The four-track allowed people like me, who never did make money from their own music, to record their original creative work with friends and share it, even on a very near to zero budget. This really was historically brand-new in the 80s – and many artists built fans this way.  As a first-generation kid, home recording is a decadence that still makes me giggle today – even if it is usually all represented on a LOGIC screen – where I don’t get to pull any case-screws, or enjoy my skills at fine calibration, to really get those tricky mid and high frequencies sweet!

To me, computer recording is rather like those cool paintings – analogies of the analog! But even I don’t spin tape anymore. Miss it plenty, though – and I still haven’t heard a software saturation simulator that satisfies like a good tape-head working in it’s sweet-spot – overloaded for compression and a tiny bit of harmonic distortion, without undue ‘ pinching of the sound-stage’. (Second funniest audio phrase that actually means anything)


Tinker’s Axe

I feel lucky to have grown up with transistors you could see and solder, comprehensible repairable electronics and analog technologies, and even though I am now quite obsolete as a technician, the insights that the discipline gave me continue to serve me well. Even for art problems!

Can it be repaired? Is it best seen as a failed prototype (always a helpful study, even when all the answers it yields are negative), and begun anew with a fresh sheet of (graph) paper, a clear bench and a calm bench-head state of mind? We have to stay light about these judgements – and REAL! There is no sense putting another hundred hours into a piece that we can already logically tell is definitely destined for the waste-heap!

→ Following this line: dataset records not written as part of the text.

-- ==== Sys2Proof/Machine/CtlApply.lean ====
section
/-! DEFINITION. What the control instructions change in the configuration (R155 to R185). -/

namespace Sys2Proof.Machine
open Sys2Proof

/-- The configuration a CREATE gives its object (R158). -/
def Cfg.create (c : Cfg) (e : W512) : Cfg :=
  let k := ciKind e
  let i := ciInst e
  let id := ciId e
  if k = oInst then
    { c with
      insts := c.insts.put {} i
        { life := .created, port := BitVec.ofNat 4 (ent e 24 1), pasidEn := bitOf (ent e 25 1) 0,
          pasid := BitVec.ofNat 20 (ent e 28 4), root := BitVec.ofNat 64 (ent e 32 8) } }
  else if k = oQp then
    { c with
      qps := c.qps.put {} id
        { life := .created, inst := i, sendCq := BitVec.ofNat 6 (ent e 24 1), recvCq := BitVec.ofNat 6 (ent e 25 1),
          recvWq := BitVec.ofNat 8 (ent e 26 1), maxOut := ent e 28 2 % 1024 } }
  else if k = oWin then
    { c with
      wins := c.wins.put {} (i * 65536 + id)
        { life := .created, base := ent e 24 8, length := ent e 32 8, key := BitVec.ofNat 32 (ent e 40 4),
          access := BitVec.ofNat 3 (ent e 44 1), devmem := bitOf (ent e 45 1) 0, qpn := ent e 48 3 } }
  else if k = oTrig then
    { c with
      trigs := c.trigs.put {} id
        { life := .created, inst := i, initial := BitVec.ofNat 32 (ent e 24 4), homeQpn := ent e 28 3 } }
  else if k = oPort then
    { c with
      ports := c.ports.put {} id
        { life := .created, lanes := ent e 24 1, rate := BitVec.ofNat 2 (ent e 25 1), fec := BitVec.ofNat 8 (ent e 26 1),
          macsec := bitOf (ent e 27 1) 0, pfc := bitOf (ent e 27 1) 1, maxFrame := BitVec.ofNat 16 (ent e 28 2),
          pfcMask := BitVec.ofNat 8 (ent e 30 1) } }
  else
    { c with
      sas := c.sas.put {} id
        { life := .created, encrypt := bitOf (ent e 24 1) 0, esp := ent e 25 1 % 4 == 1, slot := ent e 26 2,
          alg := BitVec.ofNat 8 (ent e 28 1), unit := BitVec.ofNat 8 (ent e 29 1), given := none,
          port := BitVec.ofNat 7 (ent e 30 1), sciSpi := BitVec.ofNat 64 (ent e 32 8),
          nextPn := BitVec.ofNat 64 (ent e 40 8), replayWin := BitVec.ofNat 32 (ent e 48 4) } }

/-- The configuration a queue CREATE gives (R178). -/
def Cfg.qCreate (c : Cfg) (e : W512) : Cfg :=
  let k := ciKind e
  let i := ciInst e
  let id := ciId e
  let log2 := BitVec.ofNat 4 (ent e 25 1)
  let base := BitVec.ofNat 64 (ent e 32 8)
  let mirror := BitVec.ofNat 64 (ent e 40 8)
  if k = oWq then
    { c with
      wqs := c.wqs.put {} (i * 64 + id)
        { life := .created, kind := BitVec.ofNat 4 (ent e 24 1), log2 := log2, cq := BitVec.ofNat 6 (ent e 26 1), base := base } }
  else if k = oCq then
    { c with
      cqs := c.cqs.put {} (i * 64 + id)
        { life := .created, log2 := log2, eq := BitVec.ofNat 6 (ent e 26 1), reserve := BitVec.ofNat 16 (ent e 28 2),
          base := base, mirror := mirror } }
  else
    { c with
      eqs := c.eqs.put {} (i * 8 + id)
        { life := .created, log2 := log2, vector := BitVec.ofNat 11 (ent e 26 2), base := base, mirror := mirror } }

/-- Work of inline units: SAs homed on unit `u` of a pipeline (R348). -/
def Cfg.saHomed (c : Cfg) (p u : Nat) : Nat :=
  countWhere c.sas (fun k s => k / 32768 == p && s.given == some u)

/-- Working inline units of a pipeline: all but those lost; a spare takes the number of the unit it replaces (R12, R348,
R485). -/
def Blk.inlineUnits (b : Blk) (p : Nat) : List Nat :=
  (List.range 32).filter (fun u => !(b.keys.unitsLost.get [] p).contains u)

/-- The unit of a list that homes the fewest SAs, the earliest of the list on a tie (R348). -/
def Cfg.emptiest (c : Cfg) (p : Nat) (units : List Nat) : Option Nat :=
  match units with
  | [] => none
  | u :: r => some (r.foldl (fun m x => if c.saHomed p x < c.saHomed p m then x else m) u)

/-- The home unit that ENABLE gives an SA: the one it has kept since an earlier ENABLE (R160); else the one named, or the one with the fewest SAs, the lowest number first; none
where no unit has room for one more of its 1,024 (R348). -/
def Blk.saUnit (b : Blk) (k : Nat) : Option Nat :=
  let p := k / 32768
  let s := b.cfg.sa k
  let kept := s.given.filter (fun u => (b.inlineUnits p).contains u)
  if kept.isSome then kept else
  let room := (b.inlineUnits p).filter (fun u => b.cfg.saHomed p u < 1024)
  if s.unit = 0xFF then
    b.cfg.emptiest p room
  else if room.contains s.unit.toNat then some s.unit.toNat else none

/-- Queues of an instance that are CREATED: (WQs, CQs, EQs) by number (R156). -/
def Cfg.createdQueues (c : Cfg) (i : Nat) : List Obj :=
  ((List.range 8).filter (fun e => (c.eq i e).life == .created)).map (Obj.eq i) ++
  ((List.range 64).filter (fun q => (c.cq i q).life == .created)).map (Obj.cq i) ++
  ((List.range 64).filter (fun q => (c.wq i q).life == .created)).map (Obj.wq i)

/-- Remove an instance with all its objects and queues; its key slots are bound to the device (R160). -/
def Cfg.dropInst (c : Cfg) (i : Nat) : Cfg :=
  { c with
    insts := c.insts.put {} i {},
    wqs := c.wqs.dropKeys (fun k => k / 64 == i),
    cqs := c.cqs.dropKeys (fun k => k / 64 == i),
    eqs := c.eqs.dropKeys (fun k => k / 8 == i),
    qps := c.qps.filter (fun x => x.2.inst != i),
    wins := c.wins.dropKeys (fun k => k / 65536 == i),
    trigs := c.trigs.filter (fun x => x.2.inst != i),
    bindings := c.bindings.filter (fun x => x.2 != some i) }

/-- ENABLE of an object; an instance's CREATED queues follow it (R156), an SA gets its home unit (R348). -/
def Blk.cfgEnable (b : Blk) (o : Obj) : Cfg :=
  let c := b.cfg.setLife o .enabled
  match o with
  | .inst i => (b.cfg.createdQueues i).foldl (fun c q => c.setLife q .enabled) c
  | .sa k => { c with sas := c.sas.upd {} k (fun s => { s with given := b.saUnit k }) }
  | _ => c

/-- DISABLE of an object; an SA keeps its unit until DESTROY (R160). -/
def Cfg.disable (c : Cfg) (o : Obj) : Cfg := c.setLife o .disabled

/-- DESTROY of an object. -/
def Cfg.destroy (c : Cfg) (o : Obj) : Cfg :=
  match o with
  | .inst i => c.dropInst i
  | _ => c.drop o

/-- Two entries have the same key: the prefix bits of an LPM key, key and mask of a TERNARY one, the whole key of the
other kinds. -/
def sameKey (kind : Nat) (x y : TblEntry) : Bool :=
  x.table == y.table &&
  (if kind = 3 then x.prefixLen == y.prefixLen && prefixEq x.key y.key x.prefixLen
   else x.mask == y.mask && x.key == y.key)

/-- Kind of a table a pipeline has; EXACT where it has none. -/
def Cfg.kindOf (c : Cfg) (p id : Nat) : Nat := ((c.tableShape p id).map (·.1)).getD 1

/-- The entry that a table instruction names in one pipeline. -/
def Cfg.tblEntryOf (c : Cfg) (p : Nat) (e : W512) (ext : List Byte) (uid : Nat) : TblEntry :=
  { table := tbTable e, key := ext.take (tbKeyLen e),
    mask := if c.kindOf p (tbTable e) = 2 then ext.drop (tbKeyLen e) else [], prefixLen := tbPrefix e, prio := tbPrio e,
    action := tbAction e, data := tbData e, uid := uid }

/-- The entry with the key named, as the pipeline holds it. -/
def Cfg.tblFind (c : Cfg) (p : Nat) (e : W512) (ext : List Byte) : Option TblEntry :=
  (c.entries p).find? (fun x => sameKey (c.kindOf p (tbTable e)) x (c.tblEntryOf p e ext 0))

/-- Change the entries of a pipeline. -/
def Cfg.setEntries (c : Cfg) (p : Nat) (l : List TblEntry) : Cfg := { c with tbls := c.tbls.put [] p l }

/-- TBL.INSERT, TBL.MODIFY and TBL.DELETE in one pipeline (R163, R271). -/
def Cfg.tblApply (c : Cfg) (o : COp) (e : W512) (ext : List Byte) (p : Nat) : Cfg :=
  let n := c.tblEntryOf p e ext c.nextUid
  let same := sameKey (c.kindOf p (tbTable e))
  match o with
  | .tblInsert => { c.setEntries p (c.entries p ++ [n]) with nextUid := c.nextUid + 1 }
  | .tblModify => c.setEntries p ((c.entries p).map (fun x => if same x n then { n with uid := x.uid } else x))
  | _ => c.setEntries p ((c.entries p).filter (fun x => !same x n))

/-- PIPE.LOAD of a whole program into one pipeline: matching tables keep their entries (R162). -/
def Cfg.loadProg (c : Cfg) (g : PipeProg) (p : Nat) : Cfg :=
  let old := (c.prog p).map (·.tables)
  let keep := fun t : TblEntry => t.table == 0xFFFF ||
    g.tables.any (fun n => n.table == t.table && (old.getD []).any (fun o => keepsTable n o))
  { c.setEntries p ((c.entries p).filter keep) with progs := c.progs.put none p (some g) }

/-- The pipeline program a last chunk completes. -/
def loadedBy (prior : List CInstr) (i : CInstr) : Option (List Nat × PipeProg) :=
  if bitOf (ent i.raw 28 1) 0 then
    match (loadings (prior ++ [i])).1.getLast? with
    | some g => (readProg g.bytes).map (fun x => (g.pipes, x))
    | none => none
  else none

/-- The window that WIN.MODIFY leaves (R169). -/
def WinCfg.modify (w : WinCfg) (e : W512) : WinCfg :=
  let m := ent e 46 1
  { w with base := if bitOf m 0 then ent e 24 8 else w.base, length := if bitOf m 1 then ent e 32 8 else w.length,
           key := if bitOf m 2 then BitVec.ofNat 32 (ent e 40 4) else w.key,
           access := if bitOf m 3 then BitVec.ofNat 3 (ent e 44 1) else w.access }

/-- A change narrows the window (R169). -/
def narrows (w n : WinCfg) : Bool :=
  !(decide (n.base ≤ w.base) && decide (w.base + w.length ≤ n.base + n.length)) ||
  (w.access &&& ~~~n.access) != 0 || w.key != n.key

/-- The peer QP.CONNECT names (R167). -/
def connOf (e : W512) : Conn :=
  { ipv6 := bitOf (ent e 19 1) 0, remoteQpn := ent e 20 3, paths := ent e 23 1,
    remoteIp := BitVec.ofNat 128 (natBE (bytesLE 16 (ent e 24 16))), mtu := ent e 40 2, dscp := ent e 42 1 % 64,
    tc := ent e 43 1 % 8, localIp := BitVec.ofNat 128 (natBE (bytesLE 16 (ent e 48 16))) }

/-- The configuration after one instruction; `prior` are the instructions of the program before it (R156). -/
def Blk.cfgApply (b : Blk) (prior : List CInstr) (x : CInstr) : Cfg :=
  let c := b.cfg
  let e := x.raw
  match ciOp e with
  | none => c
  | some o =>
    match o with
    | .create => c.create e
    | .qCreate => c.qCreate e
    | .enable | .qEnable => match ciObj o e with
      | some ob => b.cfgEnable ob
      | none => c
    | .disable | .qDisable => match ciObj o e with
      | some ob => c.disable ob
      | none => c
    | .destroy | .qDestroy => match ciObj o e with
      | some ob => c.destroy ob
      | none => c
    | .invalidate =>
      if bitOf (ent e 24 1) 1 then
        { c with insts := c.insts.upd {} (ciInst e) (fun v => { v with root := BitVec.ofNat 64 (ent e 48 8) }) }
      else c
    | .pipeLoad => match loadedBy prior x with
      | some (ps, g) => ps.foldl (fun c p => c.loadProg g p) c
      | none => c
    | .tblInsert | .tblDelete | .tblModify => (ciPipes e).foldl (fun c p => c.tblApply o e x.ext p) c
    | .rmtConfig => { c with udpPort := ent e 16 2 }
    | .qpConnect => { c with qps := c.qps.upd {} (ciQpn e) (fun q => { q with conn := some (connOf e) }) }
    | .qpTune =>
      { c with qps := c.qps.upd {} (ciQpn e) (fun q => { q with
          tune := { rtoUs := ent e 20 4, retryLimit := ent e 24 1, ccProfile := ent e 25 1 % 8, msgTimeoutMs := ent e 26 2 } }) }
    | .winModify => { c with wins := c.wins.upd {} (ciInst e * 65536 + ciId e) (fun w => w.modify e) }
    | .keyBind =>
      let bound := if bitOf (ent e 20 1) 0 then none else some (ent e 18 2 % 8192)
      { c with bindings := c.bindings.put none (ent e 16 2) bound }
    | .instResize =>
      { c with insts := c.insts.upd {} (ciInst16 e) (fun v => { v with
          grants := (rzPairs e).foldl (fun g p => g.put 0 p.1 p.2) v.grants }) }
    | .instAttach =>
      { c with insts := c.insts.upd {} (ciInst16 e) (fun v => { v with
          life := .disabled, port := BitVec.ofNat 4 (ent e 18 1) }) }
    | .poolSet => { c with pools := c.pools.put 0 (ent e 16 1 * 16 + ent e 17 1) (ent e 20 4) }
    | .keyImport | .keyRetire | .timeStep | .timeServo | .timeSource | .qReset | .dirtyLog | .powerCap | .slotControl
    | .tblQuery | .query | .summary | .begin_ | .commit | .abort | .fence => c

end Sys2Proof.Machine
end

Not to mention, as a nut for history, I always scale my experiences against others, which feel informative or familiar. (Give me isomorphisms, or give me data!)

Not only was this energetic artist working the practical material realities of my youth into abstracted and then reconnected imagery, he also had a rare and wonderful trophy under his display case, which he took out for me to admire.

I couldn’t help thinking about the array of skills required, to construct such a beast – fine woodworking, precision metal-work, understanding of springs and dampers, resonance, stress-bracing and even some Pythagoras – the essential theory of strings – calculations to get the scales and tuning right – all done with hand-made hand-tools, and calliper and compass math, to cut and measure.

Which makes me wonder how the elite Hurdy-Gurdyists of the time felt, watching the rise of guitars and accordions. Hey – but I really liked doing that!